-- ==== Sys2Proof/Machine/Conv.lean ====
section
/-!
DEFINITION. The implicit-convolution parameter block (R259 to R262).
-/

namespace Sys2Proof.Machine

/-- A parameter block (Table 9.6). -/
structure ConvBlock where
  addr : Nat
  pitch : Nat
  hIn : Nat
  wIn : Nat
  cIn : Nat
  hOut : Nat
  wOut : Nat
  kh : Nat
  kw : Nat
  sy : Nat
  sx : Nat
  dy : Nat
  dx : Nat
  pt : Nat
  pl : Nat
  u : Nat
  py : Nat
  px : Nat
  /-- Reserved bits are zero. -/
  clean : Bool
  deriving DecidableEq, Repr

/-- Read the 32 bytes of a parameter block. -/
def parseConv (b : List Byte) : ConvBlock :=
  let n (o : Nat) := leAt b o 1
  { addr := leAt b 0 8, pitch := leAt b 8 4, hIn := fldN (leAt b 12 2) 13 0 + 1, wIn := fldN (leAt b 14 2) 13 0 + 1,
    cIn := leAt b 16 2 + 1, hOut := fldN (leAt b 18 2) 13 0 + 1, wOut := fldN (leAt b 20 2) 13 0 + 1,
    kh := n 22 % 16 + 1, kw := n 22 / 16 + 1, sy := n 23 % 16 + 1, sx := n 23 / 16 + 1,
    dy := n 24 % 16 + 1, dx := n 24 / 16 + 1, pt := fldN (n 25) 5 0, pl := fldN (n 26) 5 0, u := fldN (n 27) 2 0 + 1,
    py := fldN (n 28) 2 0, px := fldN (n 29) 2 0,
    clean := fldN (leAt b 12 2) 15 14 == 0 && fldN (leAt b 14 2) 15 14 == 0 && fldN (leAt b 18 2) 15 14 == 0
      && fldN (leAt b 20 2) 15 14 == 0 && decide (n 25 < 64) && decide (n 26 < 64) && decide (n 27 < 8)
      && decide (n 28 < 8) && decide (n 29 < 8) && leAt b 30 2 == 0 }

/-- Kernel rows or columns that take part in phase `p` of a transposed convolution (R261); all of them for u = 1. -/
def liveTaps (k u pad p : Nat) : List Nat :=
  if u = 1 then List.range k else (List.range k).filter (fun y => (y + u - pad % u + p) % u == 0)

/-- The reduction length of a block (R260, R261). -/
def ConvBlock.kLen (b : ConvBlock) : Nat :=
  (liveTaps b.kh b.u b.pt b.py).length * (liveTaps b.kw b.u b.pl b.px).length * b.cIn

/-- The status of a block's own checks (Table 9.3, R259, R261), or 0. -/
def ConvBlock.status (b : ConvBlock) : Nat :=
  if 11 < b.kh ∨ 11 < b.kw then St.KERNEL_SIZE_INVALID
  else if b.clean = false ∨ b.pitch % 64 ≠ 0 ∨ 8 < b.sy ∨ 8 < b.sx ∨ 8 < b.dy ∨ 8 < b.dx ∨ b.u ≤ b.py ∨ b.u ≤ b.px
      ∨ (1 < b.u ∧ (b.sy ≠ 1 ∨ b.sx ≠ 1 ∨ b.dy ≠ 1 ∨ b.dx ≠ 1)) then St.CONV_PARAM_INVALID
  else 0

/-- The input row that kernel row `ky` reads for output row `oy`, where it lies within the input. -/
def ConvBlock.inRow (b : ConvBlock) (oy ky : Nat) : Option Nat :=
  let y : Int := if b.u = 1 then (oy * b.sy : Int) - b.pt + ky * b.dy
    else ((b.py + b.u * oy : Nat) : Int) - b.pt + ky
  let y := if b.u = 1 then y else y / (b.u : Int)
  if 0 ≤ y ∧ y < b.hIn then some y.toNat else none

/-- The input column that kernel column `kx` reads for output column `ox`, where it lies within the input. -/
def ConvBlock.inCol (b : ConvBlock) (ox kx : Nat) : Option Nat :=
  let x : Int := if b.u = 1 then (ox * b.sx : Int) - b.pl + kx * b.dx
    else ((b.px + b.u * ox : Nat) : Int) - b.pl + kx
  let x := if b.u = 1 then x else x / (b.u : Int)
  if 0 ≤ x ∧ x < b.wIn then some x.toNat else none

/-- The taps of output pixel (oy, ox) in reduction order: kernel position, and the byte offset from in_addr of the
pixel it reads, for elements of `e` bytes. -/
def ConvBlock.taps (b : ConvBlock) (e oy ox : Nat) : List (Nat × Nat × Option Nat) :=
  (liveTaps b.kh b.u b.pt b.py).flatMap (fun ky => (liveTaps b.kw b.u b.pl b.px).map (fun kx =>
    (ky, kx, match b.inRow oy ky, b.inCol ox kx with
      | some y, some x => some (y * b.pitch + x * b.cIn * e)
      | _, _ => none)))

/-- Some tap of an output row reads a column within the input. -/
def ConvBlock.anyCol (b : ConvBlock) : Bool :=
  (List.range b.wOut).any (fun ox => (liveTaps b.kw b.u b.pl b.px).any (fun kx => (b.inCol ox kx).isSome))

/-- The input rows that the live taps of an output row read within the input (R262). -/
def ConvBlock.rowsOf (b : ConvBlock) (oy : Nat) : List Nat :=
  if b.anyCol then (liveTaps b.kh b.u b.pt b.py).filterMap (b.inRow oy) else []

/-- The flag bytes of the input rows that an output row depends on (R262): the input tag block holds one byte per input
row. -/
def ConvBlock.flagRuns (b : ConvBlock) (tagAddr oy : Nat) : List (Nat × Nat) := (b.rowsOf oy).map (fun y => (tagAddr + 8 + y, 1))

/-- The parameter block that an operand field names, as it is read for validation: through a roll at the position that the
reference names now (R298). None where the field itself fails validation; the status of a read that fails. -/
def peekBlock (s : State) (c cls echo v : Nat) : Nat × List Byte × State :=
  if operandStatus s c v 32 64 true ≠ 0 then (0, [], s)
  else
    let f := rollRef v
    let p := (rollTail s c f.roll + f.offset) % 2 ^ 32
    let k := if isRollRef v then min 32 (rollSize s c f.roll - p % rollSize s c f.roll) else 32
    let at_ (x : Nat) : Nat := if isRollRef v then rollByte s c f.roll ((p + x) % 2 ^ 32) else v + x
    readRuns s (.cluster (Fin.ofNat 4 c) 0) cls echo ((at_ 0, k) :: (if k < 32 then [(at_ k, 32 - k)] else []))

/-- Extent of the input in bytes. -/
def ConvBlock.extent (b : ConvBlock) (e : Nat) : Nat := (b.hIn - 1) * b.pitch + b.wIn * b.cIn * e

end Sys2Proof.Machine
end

#### EXERCISE AIM:
Please make your reply exactly the lines from the one containing "readRuns s (.cluster" through the end of the entries above, and nothing more.

#### RESPONSE BOX:
    readRuns s (.cluster (Fin.ofNat 4 c) 0) cls echo ((at_ 0, k) :: (if k < 32 then [(at_ k, 32 - k)] else []))

/-- Extent of the input in bytes. -/
def ConvBlock.extent (b : ConvBlock) (e : Nat) : Nat := (b.hIn - 1) * b.pitch + b.wIn * b.cIn * e

end Sys2Proof.Machine
end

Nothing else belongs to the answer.